| What you are asked to do |
From the line with "inductive LcdStatus where" through the line with "def lcdCode : LcdStatus → Word", repeat the entries verbatim, both end lines included, and add nothing.

| Exercise materials |
---

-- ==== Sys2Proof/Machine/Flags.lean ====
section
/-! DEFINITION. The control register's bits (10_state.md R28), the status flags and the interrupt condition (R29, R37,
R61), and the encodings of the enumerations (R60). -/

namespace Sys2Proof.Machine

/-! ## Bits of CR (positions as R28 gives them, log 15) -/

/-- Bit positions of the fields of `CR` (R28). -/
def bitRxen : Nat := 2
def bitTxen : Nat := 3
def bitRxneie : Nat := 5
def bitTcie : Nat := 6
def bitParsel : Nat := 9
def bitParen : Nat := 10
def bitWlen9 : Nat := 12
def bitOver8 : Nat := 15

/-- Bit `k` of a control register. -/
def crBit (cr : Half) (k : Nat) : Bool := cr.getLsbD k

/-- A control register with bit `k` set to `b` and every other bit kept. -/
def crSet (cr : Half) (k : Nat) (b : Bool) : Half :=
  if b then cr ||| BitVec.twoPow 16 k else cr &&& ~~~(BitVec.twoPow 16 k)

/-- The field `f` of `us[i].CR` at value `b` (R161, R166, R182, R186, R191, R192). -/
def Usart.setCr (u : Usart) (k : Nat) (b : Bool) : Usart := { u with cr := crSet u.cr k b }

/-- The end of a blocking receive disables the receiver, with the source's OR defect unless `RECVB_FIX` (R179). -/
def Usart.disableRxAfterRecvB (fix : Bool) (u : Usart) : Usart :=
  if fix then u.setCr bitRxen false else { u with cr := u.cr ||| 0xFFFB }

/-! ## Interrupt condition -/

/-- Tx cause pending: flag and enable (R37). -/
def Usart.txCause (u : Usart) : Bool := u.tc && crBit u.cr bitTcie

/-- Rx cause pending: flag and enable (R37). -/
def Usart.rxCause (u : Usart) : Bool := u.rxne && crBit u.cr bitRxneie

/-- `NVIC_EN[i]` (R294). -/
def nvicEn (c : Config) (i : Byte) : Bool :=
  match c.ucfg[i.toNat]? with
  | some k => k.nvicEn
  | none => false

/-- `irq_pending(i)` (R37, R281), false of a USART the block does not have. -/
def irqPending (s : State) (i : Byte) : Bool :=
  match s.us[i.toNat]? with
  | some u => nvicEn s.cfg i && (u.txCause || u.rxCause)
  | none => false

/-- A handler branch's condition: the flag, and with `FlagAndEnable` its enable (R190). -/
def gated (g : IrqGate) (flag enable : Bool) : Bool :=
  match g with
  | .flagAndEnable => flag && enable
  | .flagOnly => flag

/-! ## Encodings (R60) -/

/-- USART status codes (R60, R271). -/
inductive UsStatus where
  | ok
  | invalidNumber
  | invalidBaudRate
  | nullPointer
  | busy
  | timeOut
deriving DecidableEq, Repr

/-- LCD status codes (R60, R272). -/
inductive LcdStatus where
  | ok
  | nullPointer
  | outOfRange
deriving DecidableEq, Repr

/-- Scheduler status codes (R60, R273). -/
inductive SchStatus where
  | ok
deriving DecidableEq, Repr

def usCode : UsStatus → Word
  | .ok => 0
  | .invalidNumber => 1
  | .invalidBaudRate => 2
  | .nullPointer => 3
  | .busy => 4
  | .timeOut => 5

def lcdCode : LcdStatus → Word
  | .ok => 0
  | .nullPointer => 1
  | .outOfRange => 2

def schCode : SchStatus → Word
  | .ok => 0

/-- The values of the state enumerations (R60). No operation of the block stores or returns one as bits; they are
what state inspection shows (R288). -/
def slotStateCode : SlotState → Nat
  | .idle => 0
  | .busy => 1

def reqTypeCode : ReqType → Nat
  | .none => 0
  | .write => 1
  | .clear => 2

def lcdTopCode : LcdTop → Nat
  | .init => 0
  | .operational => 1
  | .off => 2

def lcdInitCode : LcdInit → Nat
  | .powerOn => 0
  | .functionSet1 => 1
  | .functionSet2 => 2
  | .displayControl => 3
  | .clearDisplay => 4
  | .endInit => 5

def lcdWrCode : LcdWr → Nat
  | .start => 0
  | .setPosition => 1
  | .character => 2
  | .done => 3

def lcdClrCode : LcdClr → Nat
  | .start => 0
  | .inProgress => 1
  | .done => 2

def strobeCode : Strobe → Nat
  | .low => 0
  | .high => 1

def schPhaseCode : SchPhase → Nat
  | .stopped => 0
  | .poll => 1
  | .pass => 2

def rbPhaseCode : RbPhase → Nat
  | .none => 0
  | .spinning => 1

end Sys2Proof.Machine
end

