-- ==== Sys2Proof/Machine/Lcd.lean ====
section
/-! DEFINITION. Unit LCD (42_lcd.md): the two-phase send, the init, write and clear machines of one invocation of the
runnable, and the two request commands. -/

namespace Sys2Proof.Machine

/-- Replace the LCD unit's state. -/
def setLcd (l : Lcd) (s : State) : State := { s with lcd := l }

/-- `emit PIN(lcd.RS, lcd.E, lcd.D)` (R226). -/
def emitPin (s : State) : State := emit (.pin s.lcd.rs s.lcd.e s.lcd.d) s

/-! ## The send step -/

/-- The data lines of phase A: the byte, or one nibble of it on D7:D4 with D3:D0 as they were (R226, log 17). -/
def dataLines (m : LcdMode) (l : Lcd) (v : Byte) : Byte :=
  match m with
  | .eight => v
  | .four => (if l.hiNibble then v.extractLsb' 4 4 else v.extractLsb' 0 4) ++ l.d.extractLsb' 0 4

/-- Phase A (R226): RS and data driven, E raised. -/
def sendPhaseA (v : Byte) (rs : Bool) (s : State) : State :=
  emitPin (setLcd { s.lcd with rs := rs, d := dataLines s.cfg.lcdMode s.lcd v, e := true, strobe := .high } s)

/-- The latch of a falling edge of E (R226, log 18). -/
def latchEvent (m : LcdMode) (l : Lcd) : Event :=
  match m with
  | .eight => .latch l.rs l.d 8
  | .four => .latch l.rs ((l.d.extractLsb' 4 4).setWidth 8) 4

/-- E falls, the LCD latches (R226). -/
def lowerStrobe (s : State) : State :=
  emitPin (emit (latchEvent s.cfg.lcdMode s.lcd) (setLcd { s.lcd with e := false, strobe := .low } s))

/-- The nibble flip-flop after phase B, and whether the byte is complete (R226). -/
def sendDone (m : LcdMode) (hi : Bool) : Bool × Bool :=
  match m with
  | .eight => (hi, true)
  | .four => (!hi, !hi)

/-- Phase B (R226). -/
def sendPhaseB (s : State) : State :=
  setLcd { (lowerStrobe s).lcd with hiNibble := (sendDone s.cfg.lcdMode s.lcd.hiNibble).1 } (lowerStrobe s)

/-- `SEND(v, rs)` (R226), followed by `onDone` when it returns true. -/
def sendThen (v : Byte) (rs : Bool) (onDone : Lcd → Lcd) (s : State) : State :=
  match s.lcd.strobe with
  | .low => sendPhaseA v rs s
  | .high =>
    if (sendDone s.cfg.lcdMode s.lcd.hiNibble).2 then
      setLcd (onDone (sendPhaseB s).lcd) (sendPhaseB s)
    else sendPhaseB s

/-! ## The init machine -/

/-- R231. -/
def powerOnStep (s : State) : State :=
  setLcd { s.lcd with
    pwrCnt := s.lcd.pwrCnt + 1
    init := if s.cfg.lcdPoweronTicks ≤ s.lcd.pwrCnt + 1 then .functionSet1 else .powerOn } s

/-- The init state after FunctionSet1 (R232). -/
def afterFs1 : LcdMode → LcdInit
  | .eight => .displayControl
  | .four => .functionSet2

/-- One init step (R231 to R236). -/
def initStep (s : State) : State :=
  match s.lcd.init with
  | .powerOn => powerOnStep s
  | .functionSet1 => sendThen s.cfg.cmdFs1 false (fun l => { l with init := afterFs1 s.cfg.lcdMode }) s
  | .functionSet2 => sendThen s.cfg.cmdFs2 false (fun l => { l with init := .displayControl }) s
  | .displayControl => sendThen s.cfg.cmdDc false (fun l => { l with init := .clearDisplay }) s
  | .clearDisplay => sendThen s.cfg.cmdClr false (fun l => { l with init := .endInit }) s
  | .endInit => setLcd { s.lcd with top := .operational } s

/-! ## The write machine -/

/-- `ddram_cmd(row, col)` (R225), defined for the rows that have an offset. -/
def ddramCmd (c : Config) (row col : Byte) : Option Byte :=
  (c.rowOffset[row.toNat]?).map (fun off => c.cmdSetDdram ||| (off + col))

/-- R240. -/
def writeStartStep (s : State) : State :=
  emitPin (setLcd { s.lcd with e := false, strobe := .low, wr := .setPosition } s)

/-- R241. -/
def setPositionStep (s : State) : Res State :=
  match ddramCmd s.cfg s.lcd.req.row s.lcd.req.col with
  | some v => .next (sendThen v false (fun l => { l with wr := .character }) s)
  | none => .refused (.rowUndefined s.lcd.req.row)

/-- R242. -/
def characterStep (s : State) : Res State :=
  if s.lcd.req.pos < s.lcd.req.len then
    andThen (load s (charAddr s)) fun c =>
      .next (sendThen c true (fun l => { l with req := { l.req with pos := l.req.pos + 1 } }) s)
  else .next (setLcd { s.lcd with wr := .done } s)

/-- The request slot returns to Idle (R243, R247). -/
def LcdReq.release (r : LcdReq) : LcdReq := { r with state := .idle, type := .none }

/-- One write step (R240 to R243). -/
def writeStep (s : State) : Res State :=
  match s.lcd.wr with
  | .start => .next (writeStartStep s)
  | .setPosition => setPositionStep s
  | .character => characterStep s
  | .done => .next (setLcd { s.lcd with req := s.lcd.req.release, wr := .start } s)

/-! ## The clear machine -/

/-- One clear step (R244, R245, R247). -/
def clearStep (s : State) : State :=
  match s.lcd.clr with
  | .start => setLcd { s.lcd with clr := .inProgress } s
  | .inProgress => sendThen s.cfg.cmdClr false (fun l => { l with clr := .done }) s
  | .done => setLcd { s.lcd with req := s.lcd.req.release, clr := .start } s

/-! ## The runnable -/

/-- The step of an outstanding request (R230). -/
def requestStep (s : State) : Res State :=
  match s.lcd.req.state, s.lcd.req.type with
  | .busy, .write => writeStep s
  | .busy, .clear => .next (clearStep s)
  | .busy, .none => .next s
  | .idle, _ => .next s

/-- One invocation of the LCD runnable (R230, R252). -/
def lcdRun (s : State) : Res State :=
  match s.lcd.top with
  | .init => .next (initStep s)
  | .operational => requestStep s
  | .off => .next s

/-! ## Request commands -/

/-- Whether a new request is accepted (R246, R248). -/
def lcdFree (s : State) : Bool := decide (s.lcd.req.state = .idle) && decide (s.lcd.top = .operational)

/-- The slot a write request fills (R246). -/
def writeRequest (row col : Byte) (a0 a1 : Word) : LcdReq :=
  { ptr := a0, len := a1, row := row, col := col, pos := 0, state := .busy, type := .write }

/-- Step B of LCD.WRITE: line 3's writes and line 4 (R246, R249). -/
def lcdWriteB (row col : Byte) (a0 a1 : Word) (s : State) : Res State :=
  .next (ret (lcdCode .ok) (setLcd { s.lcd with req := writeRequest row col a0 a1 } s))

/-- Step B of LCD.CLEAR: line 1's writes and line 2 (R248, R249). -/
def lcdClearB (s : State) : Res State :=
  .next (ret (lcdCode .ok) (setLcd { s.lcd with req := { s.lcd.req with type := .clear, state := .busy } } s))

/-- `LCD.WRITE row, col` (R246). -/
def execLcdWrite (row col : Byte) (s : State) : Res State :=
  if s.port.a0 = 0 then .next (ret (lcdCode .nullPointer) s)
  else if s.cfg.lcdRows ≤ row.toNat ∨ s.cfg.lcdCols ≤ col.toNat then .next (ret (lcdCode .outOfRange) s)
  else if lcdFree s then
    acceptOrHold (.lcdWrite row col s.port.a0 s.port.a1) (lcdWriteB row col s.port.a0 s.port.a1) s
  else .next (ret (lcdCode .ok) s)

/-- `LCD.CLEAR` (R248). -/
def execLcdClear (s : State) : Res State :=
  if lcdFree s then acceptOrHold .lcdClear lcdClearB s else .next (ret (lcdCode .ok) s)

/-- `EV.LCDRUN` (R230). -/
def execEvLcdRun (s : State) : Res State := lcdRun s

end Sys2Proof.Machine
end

---

| Answer box |
inductive LcdStatus where
  | ok
  | nullPointer
  | outOfRange
deriving DecidableEq, Repr

/-- Scheduler status codes (R60, R273). -/
inductive SchStatus where
  | ok
deriving DecidableEq, Repr

def usCode : UsStatus → Word
  | .ok => 0
  | .invalidNumber => 1
  | .invalidBaudRate => 2
  | .nullPointer => 3
  | .busy => 4
  | .timeOut => 5

def lcdCode : LcdStatus → Word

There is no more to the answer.